2.  StorageMemoryPool

存储内存的管理与计算内存管理基本类似,它有一个重要的数据结构:_memoryStore

@GuardedBy("lock")
private[this] var _memoryUsed: Long = 0L

override def memoryUsed: Long = lock.synchronized {
  _memoryUsed
}

private var _memoryStore: MemoryStore = _
def memoryStore: MemoryStore = {
  if (_memoryStore == null) {
    throw new IllegalStateException("memory store not initialized yet")
  }
  _memoryStore
}

/**
 * Set the [[MemoryStore]] used by this manager to evict cached blocks.
 * This must be set after construction due to initialization ordering constraints.
 */
final def setMemoryStore(store: MemoryStore): Unit = {
  _memoryStore = store
}
/**
 * Stores blocks in memory, either as Arrays of deserialized Java objects or as
 * serialized ByteBuffers.
 */
private[spark] class MemoryStore(
    conf: SparkConf,
    blockInfoManager: BlockInfoManager,
    serializerManager: SerializerManager,
    memoryManager: MemoryManager,
    blockEvictionHandler: BlockEvictionHandler)
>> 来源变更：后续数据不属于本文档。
theorem st_of_not_written (hc : Completed s w u) (hne : ∀ x, decode w ≠ .ok (.ldSTVx x)) : u.st = s.st := by
  cases hc with
  | executed hd hx => exact (effect_of_exec hx).st.resolve_right fun ⟨x, hi⟩ => hne x (hi ▸ hd)
  | unrecognized => rfl

theorem st_of_written (hc : Completed s w u) (hd : decode w = .ok (.ldSTVx x)) : u.st = s.v x := by
  obtain rfl := Host.Outcome.next.inj (hc.exec_eq hd)
  rfl

end Completed

theorem endTick_dt_toNat (s : State) : s.endTick.dt.toNat = s.dt.toNat - 1 := State.countDown_toNat s.dt

theorem endTick_st_toNat (s : State) : s.endTick.st.toNat = s.st.toNat - 1 := State.countDown_toNat s.st

/-- Settles O35: the timers before the timer step are the old ones or the register written. -/
theorem timersCountDownEveryTick : Obligations.TimersCountDownEveryTick := by
  intro s t w hf h hrun
  obtain ⟨u, hc, rfl⟩ := completed_of_step hf h hrun
  rw [endTick_dt_toNat, endTick_st_toNat]
  exact ⟨fun hne => by rw [hc.dt_of_not_written hne], fun x hd => by rw [hc.dt_of_written hd],
    fun hne => by rw [hc.st_of_not_written hne], fun x hd => by rw [hc.st_of_written hd]⟩

/-! ### `PC` (R25) -/

/-- Bnnn's target as the table has it: the sum of two numbers, mod 2^16. -/
theorem jumpTarget_eq_ofNat (nnn : Addr12) (v0 : Byte) :
    jumpTarget nnn v0 = BitVec.ofNat 16 (nnn.toNat + v0.toNat) := by
  apply BitVec.eq_of_toNat_eq
  rw [jumpTarget_toNat, BitVec.toNat_ofNat]

/-- A skip moves from the advanced `PC` on (R124). -/
theorem skipIf_latch_pc (s : State) (w : Word) (c : Bool) :
    ((s.latch w).skipIf c).pc = if c = true then s.pc + 4 else s.pc + 2 := by
  cases c with
  | false => rfl
  | true => exact BitVec.add_assoc s.pc 2 2

theorem skipIf_latch_beq_pc (s : State) (w : Word) (a b : Byte) :
    ((s.latch w).skipIf (a == b)).pc = if a = b then s.pc + 4 else s.pc + 2 := by
  simp only [skipIf_latch_pc, beq_iff_eq]

theorem skipIf_latch_bne_pc (s : State) (w : Word) (a b : Byte) :
    ((s.latch w).skipIf (a != b)).pc = if a = b then s.pc + 2 else s.pc + 4 := by
  simp only [skipIf_latch_pc, bne_iff_ne, ne_eq, ite_not]

theorem skipIf_latch_not_pc (s : State) (w : Word) (c : Bool) :
    ((s.latch w).skipIf (!c)).pc = if c = true then s.pc + 2 else s.pc + 4 := by
  rw [skipIf_latch_pc]
  cases c <;> rfl

/-- A blocked Fx0A goes back to its own address (R204). -/
theorem pc_of_exec_ldVxK {x : Reg} (hx : exec (.ldVxK x) (s.latch w) = .next t) :
    t.pc = if ∃ k, s.key k = true then s.pc + 2 else s.pc := by
  obtain ⟨k, hk, rfl⟩ | ⟨hnone, rfl⟩ := exec_ldVxK_next_inv hx
  · exact (if_pos ⟨k, (lowestPressed_some.mp hk).1⟩).symm
  · have hup : ¬∃ k, s.key k = true := fun ⟨k, hk⟩ =>
      Bool.false_ne_true ((lowestPressed_none.mp hnone k).symm.trans hk)
    rw [if_neg hup]
    exact BitVec.add_sub_cancel s.pc 2

/-- The table of R25 for a word that decodes, row by row; the last row is every instruction that does not write `PC`. -/
theorem pc_of_exec (hd : decode w = .ok i) (hx : exec i (s.latch w) = .next t) : t.pc = pcAfter s w := by
  rw [pcAfter, hd]
  cases i with
  | ret =>
    obtain ⟨-, rfl⟩ := exec_ret_next_inv hx
    rfl
  | call nnn =>
    obtain ⟨-, rfl⟩ := exec_call_next_inv hx
    rfl
  | jp nnn =>
    obtain rfl := Host.Outcome.next.inj hx
    rfl
  | jpV0 nnn =>
    obtain rfl := Host.Outcome.next.inj hx
    exact jumpTarget_eq_ofNat nnn (s.v 0)
  | seImm | seReg =>
    obtain rfl := Host.Outcome.next.inj hx
    exact skipIf_latch_beq_pc s w _ _
  | sneImm | sneReg  =>
    obtain rfl := Host.Outcome.next.inj hx
    exact skipIf_latch_bne_pc s w _ _
  | skp x =>
    obtain rfl := exec_skp_next_inv hx
    exact skipIf_latch_pc s w _
  | sknp x =>
    obtain rfl := exec_sknp_next_inv hx
    exact skipIf_latch_not_pc s w _
  | ldVxK x => exact pc_of_exec_ldVxK hx
  | _ => exact (effect_of_exec hx).pc_eq.resolve_right (by simp [Instr.WritesPc])

/-- Settles O36: `pc_of_exec`, and `PC + 2` for the words that do not decode. -/
theorem pcAfterEveryTick : Obligations.PcAfterEveryTick := by
  intro s t w hf h hrun
  obtain ⟨u, hc, rfl⟩ := completed_of_step hf h hrun
  change u.pc = pcAfter s w
  cases hc with
  | executed hd hx => exact pc_of_exec hd hx
  | unrecognized hd =>
    rw [pcAfter, hd]
    rfl

/-! ### Faults and phases (R40, R223, R229) -/

/-- Settles O37: only `takeFault` ends a step in phase `Faulted`, and that phase admits no tick. -/
theorem faultingTickIsUndone : Obligations.FaultingTickIsUndone := by
  refine ⟨fun s t k p h hphase => ?faulted, fun s k hp hf => step_of_fetch_error hp hf⟩
  obtain ⟨-, ⟨k', hk, rfl⟩ | ⟨w, u, -, -, rfl⟩⟩ := step_faulted_or_completed h
  · obtain ⟨rfl, rfl⟩ := Phase.faulted.inj hphase
    exact ⟨hk, rfl, rfl, step_of_not_admitsTick (by simp [Phase.admitsTick])⟩
  · exact absurd hphase (by simp)

/-- Under the default policies the condition of no model fault holds (R229). -/
theorem not_raisable_of_default_policies (hoob : s.params.oob = .wrap) (hstack : s.params.stack = .wrap)
    (hkey : s.params.key = .lowNibble) (k : FaultKind) : ¬k.Raisable s := by
  cases k <;> simp [FaultKind.Raisable, hoob, hstack, hkey]

/-- Settles O38: a fault needs a condition that the default policies exclude. -/
theorem defaultPoliciesNeverFault : Obligations.DefaultPoliciesNeverFault := by
  intro s hoob hstack hkey
  have hnone := not_raisable_of_default_policies hoob hstack hkey
  refine ⟨fun i => (exec_cases i s).resolve_right fun ⟨k, _, hk⟩ => hnone k hk, fun hp => ?step⟩
  obtain ⟨t, h⟩ := step_total hp
  obtain ⟨-, ⟨k, hk, -⟩ | ⟨w, u, -, -, rfl⟩⟩ := step_faulted_or_completed h
  · exact absurd hk (hnone k)
  · exact ⟨u.endTick, h, rfl⟩

/-- Settles O39: `step_total` where a tick is admitted, `step_of_not_admitsTick` elsewhere. -/
theorem ticksRunOnlyInBootReadyRun : Obligations.TicksRunOnlyInBootReadyRun := by
  intro s
  refine ⟨⟨fun hp => step_total (admitsTick_iff.mpr hp), fun ⟨t, h⟩ => ?admits⟩, fun t h => ?phase, fun hp => ?stops⟩
  case admits => exact admitsTick_iff.mp (step_faulted_or_completed h).1
  case phase =>
    obtain ⟨-, ⟨k, -, rfl⟩ | ⟨w, u, -, -, rfl⟩⟩ := step_faulted_or_completed h
    · exact .inr ⟨k, rfl⟩
    · exact .inl rfl
  case stops =>
    apply step_of_not_admitsTick
    obtain hp | ⟨k, p, hp⟩ := hp <;> simp [hp, Phase.admitsTick]

/-- A completed tick leaves what no instruction writes, and the latch is the word it fetched. -/
theorem Completed.frame {u : State} (hc : Completed s w u) : u.keys = s.keys ∧ u.params = s.params ∧ u.op = w := by
  cases hc with
  | executed hd hx =>
    obtain ⟨hkeys, hop, -, hparams, -⟩ := (effect_of_exec hx).frame
    exact ⟨hkeys, hparams, hop⟩
  | unrecognized => exact ⟨rfl, rfl, rfl⟩

/-- Settles O42: a fault undoes the tick, and a completed tick has `Completed.frame`. -/
theorem stepKeepsKeypadAndParameters : Obligations.StepKeepsKeypadAndParameters := by
  intro s t h
  obtain ⟨-, ⟨k, -, rfl⟩ | ⟨w, u, hf, hc, rfl⟩⟩ := step_faulted_or_completed h
  · exact ⟨rfl, rfl, fun hrun => absurd hrun (by simp)⟩
  · obtain ⟨hkeys, hparams, hop⟩ := hc.frame
    exact ⟨hkeys, hparams, fun _ => hf.trans (congrArg Except.ok hop.symm)⟩

/-! ### An Fx0A with no key pressed (R236, R262) -/

/-- The state after a blocked tick that ran word `w`. -/
def blockedTick (s : State) (w : Word) : State :=
  { s with op := w, dt := State.countDown s.dt, st := State.countDown s.st, phase := .run, event := none,
           ticks := s.ticks + 1 }

theorem step_of_blocked {x : Reg} (hp : s.phase.admitsTick = true) (hkeys : ∀ k, s.key k = false)
    (hf : s.fetch = .ok w) (hd : decode w = .ok (.ldVxK x)) : step s = .next (blockedTick s w) := by
  have hx : exec (.ldVxK x) (s.latch w) = .next ((s.latch w).setPc ((s.latch w).pc - 2)) :=
    exec_ldVxK_of_not_pressed (s := s.latch w) (lowestPressed_none.mpr hkeys) x
  have hback : (s.latch w).pc - 2 = s.pc := BitVec.add_sub_cancel s.pc 2
  rw [step_of_exec_next hp hf hd hx, hback, endTick_eq_record, latch_eq_record]
  rfl

theorem fetch_blockedTick (s : State) (w : Word) : (blockedTick s w).fetch = s.fetch := rfl

theorem run_succ_of_step {M : Host.Core} {s t : M.State} (h : M.step s = .next t) (n : Nat) :
    M.run (n + 1) s = M.run n t := by
  rw [Host.Core.run, h]

/-- Settles O40: a blocked tick leaves the fetched word, the keypad and the phase's leave to tick, so the next one is
blocked as well. -/
theorem blockedOnKeyKeepsStateAndTimersRun : Obligations.BlockedOnKeyKeepsStateAndTimersRun := by
  intro n
  induction n with
  | zero =>
    intro s w x hp hkeys hf hd
    have hrun := run_succ_of_step (M := core) (step_of_blocked hp hkeys hf hd) 0
    exact ⟨blockedTick s w, hrun, State.countDown_toNat s.dt, State.countDown_toNat s.st, rfl⟩
  | succ n ih =>
    intro s w x hp hkeys hf hd
    obtain ⟨t, hrun, hdt, hst, ht⟩ := ih (blockedTick s w) w x rfl hkeys ((fetch_blockedTick s w).trans hf) hd
    have hdt1 : (blockedTick s w).dt.toNat = s.dt.toNat - 1 := State.countDown_toNat s.dt
    have hst1 : (blockedTick s w).st.toNat = s.st.toNat - 1 := State.countDown_toNat s.st
    refine ⟨t, (run_succ_of_step (M := core) (step_of_blocked hp hkeys hf hd) (n + 1)).trans hrun, ?_, ?_, ht⟩
    · omega
    · omega

end Sys2Proof.Machine
end

section
/-! The invariant (R29, R36, R41, R223): every step keeps it, LoadROM and the keypad write keep it, and so it holds of
every state the host can bring the machine to (R233). -/

namespace Sys2Proof.Machine

variable {s t : State} {w : Word} {i : Instr} {k : FaultKind} {params : Params}

/-! ### What the invariant depends on -/

/-- A fault's condition reads the parameters and `DEPTH` only (R223). -/
theorem raisable_congr (hparams : t.params = s.params) (hdepth : t.depth = s.depth) : k.Raisable t ↔ k.Raisable s := by
  cases k <;> simp only [FaultKind.Raisable, hparams, hdepth]

/-- The invariant but for the recorded fault reads memory, `SP`, `DEPTH` and the parameters only. -/
theorem State.Inv.congr (h : s.Inv) (hmem : t.mem = s.mem) (hsp : t.sp = s.sp) (hdepth : t.depth = s.depth)
    (hparams : t.params = s.params) (hfaulted : ∀ k p, t.phase = .faulted k p → p = t.pc ∧ k.Raisable t) : t.Inv where
  memory := by rw [hmem, hparams]; exact h.memory
  depthBound := hdepth ▸ h.depthBound
  depthIsSp := by rw [hsp, hdepth, hparams]; exact h.depthIsSp
  depthUnkept := by rw [hdepth, hparams]; exact h.depthUnkept
  faulted := hfaulted

/-- In a phase that is not `Faulted`, no fault is recorded. -/
theorem not_faulted_of_admitsTick (hp : s.phase.admitsTick = true) (p : Word) : s.phase ≠ .faulted k p := by
  intro hfault
  simp [hfault, Phase.admitsTick] at hp

/-! ### Calls and returns keep `DEPTH` in step with `SP` -/

/-- A move of `SP` and `DEPTH` alone keeps the invariant if it keeps them in step under `STACK_POLICY = fault` and
leaves `DEPTH` under `wrap`. -/
theorem State.Inv.of_counted (h : s.Inv) {d : Nat} (hmem : t.mem = s.mem) (hparams : t.params = s.params)
    (hdepth : t.depth = if s.params.stack = .fault then d else s.depth)
    (hcount : s.params.stack = .fault → d ≤ 16 ∧ t.sp = BitVec.ofNat 4 d)
    (hfaulted : ∀ k p, t.phase = .faulted k p → p = t.pc ∧ k.Raisable t) : t.Inv := by
  refine ⟨?memory, ?bound, fun hfault => ?isSp, fun hwrap => ?unkept, hfaulted⟩
  case memory => rw [hmem, hparams]; exact h.memory
  case bound =>
    rw [hdepth]
    split
    next hfault => exact (hcount hfault).1
    next => exact h.depthBound
  case isSp =>
    rw [hparams] at hfault
    rw [hdepth, if_pos hfault, (hcount hfault).2]
  case unkept =>
    rw [hparams] at hwrap
    rw [hdepth, if_neg (by simp [hwrap]), h.depthUnkept hwrap]

/-- One call more is one `SP` more, mod 16 (R122). -/
theorem ofNat_succ_sp (d : Nat) : BitVec.ofNat 4 d + 1 = BitVec.ofNat 4 (d + 1) := (BitVec.ofNat_add d 1).symm

/-- One call less is one `SP` less, mod 16 (R120). -/
theorem ofNat_pred_sp {d : Nat} (hd : d ≠ 0) : BitVec.ofNat 4 d - 1 = BitVec.ofNat 4 (d - 1) := by
  obtain ⟨e, rfl⟩ := Nat.exists_eq_succ_of_ne_zero hd
  rw [Nat.succ_sub_one, ← ofNat_succ_sp]
  exact BitVec.add_sub_cancel _ 1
MemoryStore用于存储block的内存信息。

它有几个数据结构:

// Note: all changes to memory allocations, notably putting blocks, evicting blocks, and
// acquiring or releasing unroll memory, must be synchronized on `memoryManager`!
// 记录block 和 内存
private val entries = new LinkedHashMap[BlockId, MemoryEntry[_]](32, 0.75f, true)

// A mapping from taskAttemptId to amount of memory used for unrolling a block (in bytes)
// All accesses of this map are assumed to have manually synchronized on `memoryManager`
private val onHeapUnrollMemoryMap = mutable.HashMap[Long, Long]()
// Note: off-heap unroll memory is only used in putIteratorAsBytes() because off-heap caching
// always stores serialized values.
private val offHeapUnrollMemoryMap = mutable.HashMap[Long, Long]()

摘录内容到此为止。